Statistical methods for analyzing sequencing data with applications in modern biomedical analysis and personalized medicine
MetadataShow full item record
There has been tremendous advancement in sequencing technologies; the rate at which sequencing data can be generated has increased multifold while the cost of sequencing continues on a downward descent. Sequencing data provide novel insights into the ecological environment of microbes as well as human health and disease status but challenge investigators with a variety of computational issues.

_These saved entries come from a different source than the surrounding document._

-- ==== Sys2Proof/Laws/Fabric.lean ====
section
/-! SUPPORT. What no operation of Machine/Fabric.lean can do (Laws/Evolves.lean), one lemma for each. -/

namespace Sys2Proof.Machine

theorem evolves_setReads (s : State) (l : List RdTxn) : Evolves s (setReads s l) := by
  unfold setReads
  refine .upd_all ?_ rfl rfl
  with_reducible exact .refl _

theorem evolves_dropRead (s : State) (t : RdTxn) : Evolves s (dropRead s t) := by
  unfold dropRead
  with_reducible apply evolves_setReads

theorem evolves_putRead (s : State) (t : RdTxn) : Evolves s (putRead s t) := by
  unfold putRead
  with_reducible apply evolves_setReads

theorem evolves_dropWrite (s : State) (t : WrTxn) : Evolves s (dropWrite s t) := by
  unfold dropWrite
  refine .upd_all ?_ rfl rfl
  with_reducible exact .refl _

theorem evolves_lateArrival (s : State) (q : Quar) : Evolves s (lateArrival s q) := by
  unfold lateArrival
  extract_lets +onlyGivenNames x0
  try clear_value x0
  refine .upd_all ?_ rfl rfl
  with_reducible exact .refl _

theorem evolves_pumpPort (s : State) (p : Nat) : Evolves s (pumpPort s p) := by
  unfold pumpPort
  with_reducible apply evolves_pump

theorem evolves_probeLat (s : State) (t : RdTxn) : Evolves s (probeLat s t) := by
  unfold probeLat
  extract_lets +onlyGivenNames x0
  try clear_value x0
  split
  all_goals first
    | (with_reducible refine .ite ?_ ?_
       · with_reducible apply evolves_wr
       · with_reducible exact .refl _)
    | with_reducible exact .refl _

theorem evolves_readBad (s : State) (w : Who) (addr beat : Nat) : Evolves s (readBad s w addr beat) := by
  unfold readBad
  split
  all_goals first
    | with_reducible apply evolves_sqBeat
    | (refine .trans ?_ (by with_reducible apply evolves_pumpJobs)
       with_reducible apply evolves_readFailed)
    | with_reducible exact .refl _

theorem evolves_readDone (s : State) (t : RdTxn) (d : Option Bytes) (addr : Nat) :
    Evolves s (readDone s t d addr) := by
  unfold readDone
  split
  all_goals first
    | (refine .trans ?_ (by with_reducible apply evolves_pumpJobs)
       with_reducible apply evolves_fragArrived)
    | (refine .trans ?_ (by with_reducible apply evolves_pumpJobs)
       with_reducible apply evolves_tableArrived)
    | (refine .trans ?_ (by with_reducible apply evolves_pumpJobs)
       with_reducible apply evolves_seedRead)
    | with_reducible apply evolves_peerReadDone
    | with_reducible apply evolves_pullReadDone
    | with_reducible apply evolves_cpReadDone
    | with_reducible exact .refl _

theorem evolves_strike (s : State) (port : Nat) (err poison : Bool) : Evolves s (strike s port err poison).1 := by
  unfold strike
  extract_lets
  split
  · exact evolves_dec ..
  · exact .refl _

theorem evolves_beatFx (s : State) (t : RdTxn) (beat : Nat) (data : Bytes) (err poison : Bool) :
    Evolves s (beatFx s t beat data err poison) := by
  unfold beatFx
  extract_lets +onlyGivenNames x0
  extract_lets +onlyGivenNames x1
  try clear_value x1
  extract_lets +onlyGivenNames x2
  try clear_value x2
  extract_lets +onlyGivenNames x3
  try clear_value x3
  extract_lets +onlyGivenNames x4
  have hx4 : Evolves s x4 := by
    unfold x4
    refine .trans ?_ (by with_reducible apply evolves_putRead)
    with_reducible apply evolves_strike
  try clear_value x4
  extract_lets +onlyGivenNames x5
  have hx5 : Evolves s x5 := by
    unfold x5
    with_reducible refine .ite ?_ ?_
    · refine .trans ?_ (by with_reducible apply evolves_readBad)
      refine .trans ?_ (by with_reducible apply evolves_fabChaff)
      with_reducible exact hx4
    · split
      all_goals first
        | (refine .trans ?_ (by with_reducible apply evolves_sqBeat)
           with_reducible exact hx4)
        | with_reducible exact hx4
  try clear_value x5
  with_reducible refine .ite ?_ ?_
  · with_reducible exact hx5
  · extract_lets +onlyGivenNames x6
    have hx6 : Evolves s x6 := by
      unfold x6
      refine .trans ?_ (by with_reducible apply evolves_pmu)
      refine .trans ?_ (by with_reducible apply evolves_probeLat)
      refine .trans ?_ (by with_reducible apply evolves_dropRead)
      with_reducible exact hx5
    try clear_value x6
    extract_lets +onlyGivenNames x7
    try clear_value x7
    extract_lets +onlyGivenNames x8
    try clear_value x8
    refine .trans ?_ (by with_reducible apply evolves_pumpPort)
    refine .trans ?_ (by with_reducible apply evolves_readDone)
    with_reducible exact hx6

theorem evolves_beatDrain (s : State) (t : RdTxn) (beat : Nat) : Evolves s (beatDrain s t beat) := by
  unfold beatDrain
  extract_lets +onlyGivenNames x0
  try clear_value x0
  with_reducible refine .ite ?_ ?_
  · with_reducible apply evolves_putRead
  · with_reducible apply evolves_dropRead

theorem evolves_writeDone (s : State) (w : Who) (addr status : Nat) : Evolves s (writeDone s w addr status) := by
  unfold writeDone
  extract_lets +onlyGivenNames x0
  try clear_value x0
  split
  all_goals first
    | (refine .trans ?_ (by with_reducible apply evolves_pumpJobs)
       with_reducible apply evolves_outAnswer)
    | (refine .trans ?_ (by with_reducible apply evolves_pumpJobs)
       with_reducible apply evolves_notifyAnswer)
    | (with_reducible refine .foldl (fun st1 _ => ?_) _ _ _ ?_
       · with_reducible apply evolves_complAnswer
       · with_reducible exact .refl _)
    | with_reducible apply evolves_returnAnswer
    | (extract_lets +onlyGivenNames x2
       try clear_value x2
       extract_lets +onlyGivenNames x3
       have hx3 : Evolves s x3 := by
         unfold x3
         with_reducible apply evolves_setVec
       try clear_value x3
       refine .trans ?_ (by with_reducible apply evolves_sendPending)
       with_reducible refine .ite ?_ ?_
       · refine .trans ?_ (by with_reducible apply evolves_setEvt)
         with_reducible exact hx3
       · with_reducible exact hx3)
    | (refine .trans ?_ (by with_reducible apply evolves_pumpJobs)
       with_reducible apply evolves_seedAnswer)
    | with_reducible apply evolves_peerWriteDone
    | (refine .trans ?_ (by with_reducible apply evolves_cpPump)
       refine .trans ?_ (by with_reducible apply evolves_cpWriteDone)
       with_reducible refine .ite ?_ ?_
       · refine .upd_all ?_ rfl rfl
         with_reducible exact .refl _
       · with_reducible exact .refl _)
    | with_reducible exact .refl _

theorem evolves_responseFx (s : State) (t : WrTxn) (err : Bool) : Evolves s (responseFx s t err) := by
  unfold responseFx
  extract_lets +onlyGivenNames x0
  have hx0 : Evolves s x0 := by
    unfold x0
    with_reducible apply evolves_dropWrite
  try clear_value x0
  extract_lets +onlyGivenNames x1
  have hx1 : Evolves s x1 := by
    unfold x1
    with_reducible refine .ite ?_ ?_
    · refine .trans ?_ (by with_reducible apply evolves_fabChaff)
      with_reducible exact hx0
    · with_reducible exact hx0
  try clear_value x1
  refine .trans ?_ (by with_reducible apply evolves_pumpPort)
  refine .trans ?_ (by with_reducible apply evolves_writeDone)
  with_reducible exact hx1

theorem evolves_addCredits (s : State) (p q w : Nat) : Evolves s (addCredits s p q w) := by
  unfold addCredits
  extract_lets +onlyGivenNames x0
  try clear_value x0
  refine .upd_all ?_ rfl rfl
  with_reducible exact .refl _

theorem evolves_quarantine (s : State) (port : Nat) (isWrite : Bool) (tag left : Nat) :
    Evolves s (quarantine s port isWrite tag left) := by
  unfold quarantine
  refine .upd_all ?_ rfl rfl
  with_reducible exact .refl _

theorem evolves_readTimeout (s : State) (t : RdTxn) : Evolves s (readTimeout s t) := by
  unfold readTimeout
  extract_lets +onlyGivenNames x0
  have hx0 : Evolves s x0 := by
    unfold x0
    refine .trans ?_ (by with_reducible apply evolves_quarantine)
    with_reducible apply evolves_dropRead
  try clear_value x0
  extract_lets +onlyGivenNames x1
  have hx1 : Evolves s x1 := by
    unfold x1
    refine .trans ?_ (by with_reducible apply evolves_fabChaff)
    with_reducible exact hx0
  try clear_value x1
  refine .trans ?_ (by with_reducible apply evolves_pumpPort)
  refine .trans ?_ (by with_reducible apply evolves_readDone)
  refine .trans ?_ (by with_reducible apply evolves_readBad)
  with_reducible exact hx1

theorem evolves_writeTimeout (s : State) (t : WrTxn) : Evolves s (writeTimeout s t) := by
  unfold writeTimeout
  extract_lets +onlyGivenNames x0
  have hx0 : Evolves s x0 := by
    unfold x0
    refine .trans ?_ (by with_reducible apply evolves_quarantine)
    with_reducible apply evolves_dropWrite
  try clear_value x0
  refine .trans ?_ (by with_reducible apply evolves_pumpPort)
  refine .trans ?_ (by with_reducible apply evolves_writeDone)
  refine .trans ?_ (by with_reducible apply evolves_fabChaff)
  with_reducible exact hx0

end Sys2Proof.Machine
end

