@[simp] theorem setStash_part : (setStash s l).part = s.part := rfl
@[simp] theorem setStash_phase : (setStash s l).phase = s.phase := rfl
@[simp] theorem setStash_started : (setStash s l).started = s.started := rfl
@[simp] theorem setStash_keeper : (setStash s l).keeper = s.keeper := rfl
@[simp] theorem setStash_strap : (setStash s l).strap = s.strap := rfl
@[simp] theorem setStash_fcNow : (setStash s l).fcNow = s.fcNow := rfl
@[simp] theorem setStash_tickFc : (setStash s l).tickFc = s.tickFc := rfl
@[simp] theorem setStash_probeFc : (setStash s l).probeFc = s.probeFc := rfl
@[simp] theorem setStash_probeEid : (setStash s l).probeEid = s.probeEid := rfl
@[simp] theorem setStash_tp : (setStash s l).tp = s.tp := rfl
@[simp] theorem setStash_regs : (setStash s l).regs = s.regs := rfl
@[simp] theorem setStash_unlocks : (setStash s l).unlocks = s.unlocks := rfl
@[simp] theorem setStash_fab : (setStash s l).fab = s.fab := rfl
@[simp] theorem setStash_chaff : (setStash s l).chaff = s.chaff := rfl
@[simp] theorem setStash_gates : (setStash s l).gates = s.gates := rfl
@[simp] theorem setStash_jobs : (setStash s l).jobs = s.jobs := rfl
@[simp] theorem setStash_plan : (setStash s l).plan = s.plan := rfl
@[simp] theorem setStash_lanes : (setStash s l).lanes = s.lanes := rfl
@[simp] theorem setStash_susp : (setStash s l).susp = s.susp := rfl
@[simp] theorem setStash_kcc : (setStash s l).kcc = s.kcc := rfl
@[simp] theorem setStash_meas : (setStash s l).meas = s.meas := rfl
@[simp] theorem setStash_banks : (setStash s l).banks = s.banks := rfl
@[simp] theorem setStash_accs : (setStash s l).accs = s.accs := rfl
@[simp] theorem setStash_tef : (setStash s l).tef = s.tef := rfl
@[simp] theorem setStash_grn : (setStash s l).grn = s.grn := rfl
@[simp] theorem setStash_snt : (setStash s l).snt = s.snt := rfl
@[simp] theorem setStash_glm : (setStash s l).glm = s.glm := rfl
@[simp] theorem setStash_clm : (setStash s l).clm = s.clm := rfl
@[simp] theorem setStash_cp : (setStash s l).cp = s.cp := rfl
@[simp] theorem setStash_freeCtr : (setStash s l).freeCtr = s.freeCtr := rfl
@[simp] theorem setStash_pending : (setStash s l).pending = s.pending := rfl
@[simp] theorem rd_setStash (base : Nat) (fd : Field) : rd (setStash s l) base fd = rd s base fd := rfl
@[simp] theorem flag_setStash (base : Nat) (fd : Field) : flag (setStash s l) base fd = flag s base fd := rfl
end

section
variable (s : State) (j : Nat)

@[simp] theorem freeJob_part : (freeJob s j).part = s.part := rfl
@[simp] theorem freeJob_phase : (freeJob s j).phase = s.phase := rfl
@[simp] theorem freeJob_started : (freeJob s j).started = s.started := rfl
@[simp] theorem freeJob_keeper : (freeJob s j).keeper = s.keeper := rfl
@[simp] theorem freeJob_strap : (freeJob s j).strap = s.strap := rfl
@[simp] theorem freeJob_fcNow : (freeJob s j).fcNow = s.fcNow := rfl
@[simp] theorem freeJob_tickFc : (freeJob s j).tickFc = s.tickFc := rfl
@[simp] theorem freeJob_probeFc : (freeJob s j).probeFc = s.probeFc := rfl
@[simp] theorem freeJob_probeEid : (freeJob s j).probeEid = s.probeEid := rfl
@[simp] theorem freeJob_tp : (freeJob s j).tp = s.tp := rfl
@[simp] theorem freeJob_regs : (freeJob s j).regs = s.regs := rfl
@[simp] theorem freeJob_unlocks : (freeJob s j).unlocks = s.unlocks := rfl
@[simp] theorem freeJob_fab : (freeJob s j).fab = s.fab := rfl
@[simp] theorem freeJob_chaff : (freeJob s j).chaff = s.chaff := rfl
@[simp] theorem freeJob_rch : (freeJob s j).rch = s.rch := rfl
@[simp] theorem freeJob_gates : (freeJob s j).gates = s.gates := rfl
@[simp] theorem freeJob_plan : (freeJob s j).plan = s.plan := rfl
@[simp] theorem freeJob_lanes : (freeJob s j).lanes = s.lanes := rfl
@[simp] theorem freeJob_susp : (freeJob s j).susp = s.susp := rfl
@[simp] theorem freeJob_kcc : (freeJob s j).kcc = s.kcc := rfl
@[simp] theorem freeJob_meas : (freeJob s j).meas = s.meas := rfl
@[simp] theorem freeJob_banks : (freeJob s j).banks = s.banks := rfl
@[simp] theorem freeJob_accs : (freeJob s j).accs = s.accs := rfl
@[simp] theorem freeJob_tef : (freeJob s j).tef = s.tef := rfl
@[simp] theorem freeJob_grn : (freeJob s j).grn = s.grn := rfl
@[simp] theorem freeJob_snt : (freeJob s j).snt = s.snt := rfl
@[simp] theorem freeJob_glm : (freeJob s j).glm = s.glm := rfl
@[simp] theorem freeJob_clm : (freeJob s j).clm = s.clm := rfl
@[simp] theorem freeJob_cp : (freeJob s j).cp = s.cp := rfl
@[simp] theorem freeJob_freeCtr : (freeJob s j).freeCtr = s.freeCtr := rfl
@[simp] theorem freeJob_pending : (freeJob s j).pending = s.pending := rfl
@[simp] theorem rd_freeJob (base : Nat) (fd : Field) : rd (freeJob s j) base fd = rd s base fd := rfl
@[simp] theorem flag_freeJob (base : Nat) (fd : Field) : flag (freeJob s j) base fd = flag s base fd := rfl
end

section
variable (s : State) (l : List Compl)

@[simp] theorem setCompls_part : (setCompls s l).part = s.part := rfl
@[simp] theorem setCompls_phase : (setCompls s l).phase = s.phase := rfl
@[simp] theorem setCompls_started : (setCompls s l).started = s.started := rfl
@[simp] theorem setCompls_keeper : (setCompls s l).keeper = s.keeper := rfl
@[simp] theorem setCompls_strap : (setCompls s l).strap = s.strap := rfl
@[simp] theorem setCompls_fcNow : (setCompls s l).fcNow = s.fcNow := rfl
@[simp] theorem setCompls_tickFc : (setCompls s l).tickFc = s.tickFc := rfl
@[simp] theorem setCompls_probeFc : (setCompls s l).probeFc = s.probeFc := rfl
@[simp] theorem setCompls_probeEid : (setCompls s l).probeEid = s.probeEid := rfl
@[simp] theorem setCompls_tp : (setCompls s l).tp = s.tp := rfl
@[simp] theorem setCompls_regs : (setCompls s l).regs = s.regs := rfl
@[simp] theorem setCompls_unlocks : (setCompls s l).unlocks = s.unlocks := rfl
@[simp] theorem setCompls_fab : (setCompls s l).fab = s.fab := rfl
@[simp] theorem setCompls_chaff : (setCompls s l).chaff = s.chaff := rfl
@[simp] theorem setCompls_gates : (setCompls s l).gates = s.gates := rfl
@[simp] theorem setCompls_jobs : (setCompls s l).jobs = s.jobs := rfl
@[simp] theorem setCompls_plan : (setCompls s l).plan = s.plan := rfl
@[simp] theorem setCompls_lanes : (setCompls s l).lanes = s.lanes := rfl
@[simp] theorem setCompls_susp : (setCompls s l).susp = s.susp := rfl
@[simp] theorem setCompls_kcc : (setCompls s l).kcc = s.kcc := rfl
@[simp] theorem setCompls_meas : (setCompls s l).meas = s.meas := rfl
@[simp] theorem setCompls_banks : (setCompls s l).banks = s.banks := rfl
@[simp] theorem setCompls_accs : (setCompls s l).accs = s.accs := rfl
@[simp] theorem setCompls_tef : (setCompls s l).tef = s.tef := rfl
@[simp] theorem setCompls_grn : (setCompls s l).grn = s.grn := rfl
@[simp] theorem setCompls_snt : (setCompls s l).snt = s.snt := rfl
@[simp] theorem setCompls_glm : (setCompls s l).glm = s.glm := rfl
@[simp] theorem setCompls_clm : (setCompls s l).clm = s.clm := rfl
@[simp] theorem setCompls_cp : (setCompls s l).cp = s.cp := rfl
@[simp] theorem setCompls_freeCtr : (setCompls s l).freeCtr = s.freeCtr := rfl
@[simp] theorem setCompls_pending : (setCompls s l).pending = s.pending := rfl
@[simp] theorem rd_setCompls (base : Nat) (fd : Field) : rd (setCompls s l) base fd = rd s base fd := rfl
@[simp] theorem flag_setCompls (base : Nat) (fd : Field) : flag (setCompls s l) base fd = flag s base fd := rfl
end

This thesis focuses on three common problems in the analysis of high-throughput data. The goals of the first project are to (1) develop a statistical framework and a complete software pipeline for metagenomics that identifies microbes to the strain level and thus facilitating a personalized drug treatment targeting the strain; and (2) estimate the relative content of microbes in a sample as accurately and as quickly as possible. The second project focuses on the analysis of the microbiome variation across multiple samples. Studying the variation of microbiomes under different conditions within an organism or environment is the key to diagnosing diseases and providing personalized treatments. The goals are to (1) identify various statistical diversity measures; (2) develop confidence regions for the relative abundance estimates; (3) perform multi-dimensional and differential expression analysis; and (4) develop a complete pipeline for multi-sample microbiome analysis. The third project is focused on batch effect analysis. When analyzing high dimensional data, non-biological experimental variation or “batch effects” confound the true associations between the conditions of interest and the outcome variable. Batch effects exist even after normalization. Hence, unless the batch effects are identified and corrected, any attempts for downstream analyses, will likely be error prone and may lead to false positive results. The goals are to (1) analyze the effect of correlation of the batch adjusted data and develop new techniques to account for correlation in two step hypothesis testing approach; (2) develop a software pipeline to identify whether batch effects are present in the data and adjust for batch effects in a suitable way. In summary, we developed software pipelines called PathoScope, PathoStat and BatchQC as part of these projects and validated our techniques using simulation and real data sets.